## Task objective
There is a line containing "bank (R216). -/" in the entries below. Repeat that line and every line after it exactly, and nothing more.

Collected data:
.....

/-- A line is already replaced by a spare row. -/
def State.rowRepaired (s : State) (bay bank line : Nat) : Bool :=
  s.gran.repairs.any fun r => r.bay = bay && r.bank = bank && !r.column && r.pos = line

/-- Repair one failing bit position of a march: a spare row for each of one or two lines, a spare column for three lines or more, the
other kind where the kind chosen is used up and the other covers the failure (R219). -/
def State.repairBit (s : State) (bay bank bitPos : Nat) (lines : List Nat) : State × Nat :=
  let lines := lines.filter fun l => !s.rowRepaired bay bank l
  let rows := 16 - s.repairsOf bay bank false
  let cols := 8 - s.repairsOf bay bank true
  let byRows := lines.foldl (fun s l => s.addRepair bay bank false l) s
  let byCol := s.addRepair bay bank true bitPos
  if lines.length < 3 then
    if lines.length ≤ rows then (byRows, 1) else if 0 < cols then (byCol, 2) else (s, 5)
  else if 0 < cols then (byCol, 2) else if lines.length ≤ rows then (byRows, 1) else (s, 5)

/-- The bit position within a line of 576 bits of a failure: word a[5:3] of the line, 72 bits each (R195, R196, R219). -/
def linePos (addr bitNo : Nat) : Nat := field addr 3 3 * 72 + bitNo

/-- Failing bit positions of a march, each once. -/
def failPositions (fails : List (Nat × Nat × Nat)) : List Nat := (fails.map fun f => linePos f.1 f.2.1).dedup

/-- Lines in which a bit position fails, each once. -/
def failLines (fails : List (Nat × Nat × Nat)) (p : Nat) : List Nat :=
  ((fails.filter fun f => linePos f.1 f.2.1 = p).map fun f => lineOf f.1).dedup

/-- Choose the repairs of a march, position by position; REPAIR code of each position (R218, R219). -/
def State.repairAll (s : State) (bay bank : Nat) (fails : List (Nat × Nat × Nat)) : State × List (Nat × Nat) :=
  (failPositions fails).foldl (fun acc p =>
    let r := acc.1.repairBit bay bank p (failLines fails p)
    (r.1, acc.2 ++ [(p, r.2)])) (s, [])

/-- The code of a position in a list of repairs. -/
def codeAt (cs : List (Nat × Nat)) (p : Nat) : Nat := ((cs.find? fun c => c.1 = p).map (·.2)).getD 0

/-- A bank that no spare row or column can repair is retired: its spare stands in permanently; a second failure of the kind leaves the
bay degraded (R221). -/
def State.retireBank (s : State) (bay bank : Nat) : State :=
  if ((s.granary bay).spareFor bank).isNone then
    (s.modGranary bay fun g => if bank < 64 then { g with spareG := some bank } else { g with spareP := some bank }).raise
      0x0703 [(1, bay), (1, bank)]
  else s.modGranary bay fun g => { g with degraded := true }

/-- End a self-test: its result, duration and time, and the completion of a BIST_RUN or REPAIR_APPLY that waits (R216, R218, R290). -/
def State.endTest (s : State) (bay bank result : Nat) : State :=
  let b := s.bist bay bank
  let dur := (s.now - b.start) / 1000
  let s := s.modBist bay bank fun b => { b with phase := .idle, result := result, duration := dur, time := s.now, jseq := 0, repair := none }
  let s := s.modGranary bay fun g => { g with steered := none }
  let s := if b.jseq = 0 then s
    else if b.repair.isSome then s.complete b.jseq 0 [s.fuseLeft bay] else s.complete b.jseq 0 [result, dur]
  s.nextAutotest bay

/-- The copy ends: accesses go to the spare and the march starts; outside a test the soft repair is applied and the restore starts
(R216, R219). -/
def execSelfTestCopyDone (bay bank : Nat) (s : State) : Host.Outcome State Fault Refusal :=
  .next (match (s.bist bay bank).phase with
  | .copy =>
    let s := s.modGranary bay fun g => { g with steered := some bank }
    match (s.bist bay bank).repair with
    | some (col, pos) => (s.addRepair bay bank col pos).modBist bay bank fun b => { b with phase := .restore }
    | none => s.modBist bay bank fun b => { b with phase := .march }
  | _ => s)

/-- The march ends with the failures found (address, bit, kind): repairs are applied and marched again; a bank left unrepaired is
retired, and otherwise the restore starts (R216, R218, R219, R221). -/
def execSelfTestMarchDone (bay bank : Nat) (fails : List (Nat × Nat × Nat)) (s : State) : Host.Outcome State Fault Refusal :=
  .next (match (s.bist bay bank).phase with
  | .march =>
    let r := s.repairAll bay bank fails
    let s := if bank < 68 then r.1 else s
    let codes := if bank < 68 then r.2 else []
    let entries := (fails.take 64).map fun f =>
      ({ kind := f.2.2, repair := codeAt codes (linePos f.1 f.2.1), bit := f.2.1, addr := f.1, time := s.now } : BistFail)
    let s := s.modBist bay bank fun b => { b with nfail := min fails.length 65535, fails := entries }
    if fails.isEmpty then
      if bank < 68 then s.modBist bay bank fun b => { b with phase := .restore, result := 0 } else s.endTest bay bank 0
    else if bank < 68 && codes.all fun c => c.2 != 5 then s.modBist bay bank fun b => { b with phase := .restore, result := 1 }
    else if bank < 68 then (s.retireBank bay bank).endTest bay bank 2
    else s.endTest bay bank 2
  | _ => s)

/-- The restore ends and accesses return to the bank (R216). -/
def execSelfTestRestoreDone (bay bank : Nat) (s : State) : Host.Outcome State Fault Refusal :=
  .next (match (s.bist bay bank).phase with
  | .restore => s.endTest bay bank (s.bist bay bank).result
  | _ => s)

.....

## Response
/-- The restore ends and accesses return to the bank (R216). -/
def execSelfTestRestoreDone (bay bank : Nat) (s : State) : Host.Outcome State Fault Refusal :=
  .next (match (s.bist bay bank).phase with
  | .restore => s.endTest bay bank (s.bist bay bank).result
  | _ => s)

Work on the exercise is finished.